A composite image of totality (without a solar filter) and a series of the partially eclipsed Sun with a solar filter, taken every five minutes. I used a Nikon D750 DSLR camera with a AF-S Nikkor 35mm f/1.8 lens. The individual image files were merged in Photoshop CC.

A video created in Photoshop CC from a series of images taken every second shows the end of totality. Notice how the Moon's shadow moves to the lower left corner of the frame as it continues eastward. This time-lapse sequence is ten times faster than it actually happened.

As the sky brightened, it became clear that there was very faint cirrus around the Sun, but it didn't affect the view of the corona.

Click on the control buttons to replay the video. Choose full-screen if your browser/player supports it.

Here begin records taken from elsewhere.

/-- The role and the level of NODE are those of R44. -/
def ArmEnt.levelGood (x : ArmEnt) : Bool :=
  let lv := refLevel x.node
  decide (1 ≤ x.role) && decide (x.role ≤ 7) && refValid x.node &&
  (lv == 3 || (lv == 4 && (x.role == 4 || x.role == 5)))

/-- Two FEED values are equal; one that is unknown equals every other (R367). -/
def feedEqual (a b : Nat) : Bool := a == b || a == 0xFF || b == 0xFF

/-- The devices whose partner is `p`. -/
def wardsIn (xs : List ArmEnt) (p : Nat) : List Nat :=
  ((xs.filter (fun x => x.partner != 0 && x.onDevice && refDev x.partner == p)).map (fun x => refDev x.node)).eraseDups

/-- A device is an evaluation slice member. -/
def isMember (xs : List ArmEnt) (d : Nat) : Bool := xs.any (fun x => x.role == 6 && x.onDevice && refDev x.node == d)

/-- The device has a partner: some entry of its own is of a role that needs one (R366). -/
def needsPartner (xs : List ArmEnt) (d : Nat) : Bool := xs.any (fun x => x.paired && refDev x.node == d)

/-- The pair that an entry names is allowed (R366, R367); `ovr` accepts pairs of equal FEED as correlated. An entry without a
partner is allowed where its device needs none. Whether both slots fit the partner's region is not stated by the armature
(log 29). -/
def pairGood (xs : List ArmEnt) (ovr : Bool) (x : ArmEnt) : Bool :=
  let d := refDev x.node
  let p := refDev x.partner
  if x.partner = 0 then !x.onDevice || !needsPartner xs d
  else
    x.onDevice && x.role != 6 && namesDevice x.partner && refValid x.partner && p != d && p / 64 != d / 64 &&
    (!feedEqual x.feed x.pfeed || x.corr || ovr) && !isMember xs p && decide ((wardsIn xs p).length ≤ 4) &&
    xs.all (fun y => !y.onDevice || refDev y.node != d || y.partner == x.partner)

/-! ### Checks -/

/-- The armature's bytes: its header and its entries. -/
def armLen (s : State) (a : Nat) : Nat := 64 + 32 * armCount s a
/-- The forwarding map that follows an armature. -/
def mapLen (s : State) (m : Nat) : Nat := 32 + 32 * s.readN (m + 4) 4

/-- The map's CRC holds (R331). -/
def mapGood (s : State) (m : Nat) : Bool :=
  decide (s.readN (m + 4) 4 ≤ 65536) && crc32c (s.read (m + 32) (32 * s.readN (m + 4) 4)) == s.readN (m + 0x10) 4

/-- The REFUSED cause of R442 for the armature at `a`, whose map lies at `m`, where epoch `epoch` is due; zero accepts it. -/
def armCause (s : State) (a m epoch : Nat) : Nat :=
  let xs := armEnts s a
  if s.readN a 2 ≠ 1 ∨ armCount s a = 0 ∨ 2 ^ 20 < armCount s a ∨ !entsSorted xs ∨ !xs.all ArmEnt.levelGood ∨
      crc32c (s.read (a + 64) (32 * armCount s a)) ≠ s.readN (a + 0x30) 4 then 1
  else if s.readN (a + 4) 4 ≠ epoch ∨ 2 ^ 32 ≤ epoch then 2
  else if !mapGood s m then 6
  else if !xs.all (pairGood xs s.dx.feedOvr) then 7
  else 0

/-! ### Tables of this device (log 37) -/

/-- The two places where an armature with its map is kept in the privileged region; an epoch takes the place of its
parity. -/
def armPlace (epoch : Nat) : Nat := privBase + 0x10000000 + epoch % 2 * 0x8000000
/-- The two places where a beat schedule is kept. -/
def schedPlace (s : State) : Nat :=
  let a := privBase + 0x20000000
  if s.rf .BEAT_SCHED_ADDR = a then a + 0x10000 else a

/-- An armature with its map written to its place, with the addresses that its header names (R43). -/
def placeArm (s : State) (epoch beat : Nat) (bs : List Byte) : State :=
  let a := armPlace epoch
  let s := s.write a bs
  let s := s.write (a + 8) (natLE 8 beat)
  let s := s.write (a + 0x20) (natLE 8 (if epoch ≤ 1 then 0 else a + armLen s a))
  s.write (a + 0x28) (natLE 8 (if epoch ≤ 1 then 0 else armAddr s))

A gallery of photographs taken with my Meade 4" f/10 Schmidt-Cassegrain telescope and a Nikon D750 DSLR camera. The partial shots were taken every five minutes. The last two photographs show the corona and the diamond ring at the end of totality.

Three short exposures through the telescope near the end of totality reveal the inner corona, the emergence of the chromosphere, and several prominences.

While I was disappointed that I didn't capture all the videos and photographs that I had hoped for, I was happy with what I ended up with. The digital files allowed me to process and combine images to produce some interesting displays.

As soon as an eclipse has ended, plans are already being made for the next one. Total solar eclipses occur fairly frequently somewhere on the earth, but they tend to be in remote areas. Perhaps the next reasonable opportunity to observe totality will occur on April 8, 2024, when an eclipse occurs along a path from Mazatlan, Mexico, through Texas to Maine and extending into southeastern Canada. Weather prospects in Texas are favorable, so with a bit of luck Blythe and I hope to meet up with the Moon's shadow once again.
The April 8, 2024 eclipse will sweep across central Texas. This hand-drawn plot from 1979 also includes the 1994 annular eclipse (upper left) and the 2045 total eclipse (upper right).
A modern recomputation of the April 8, 2024 eclipse has a small west shift compared to the 1979 results, due to an improvement in our understanding of the Earth's irregular rotation.

The umbral shadow is shown at the time of maximum eclipse in Dallas, Texas.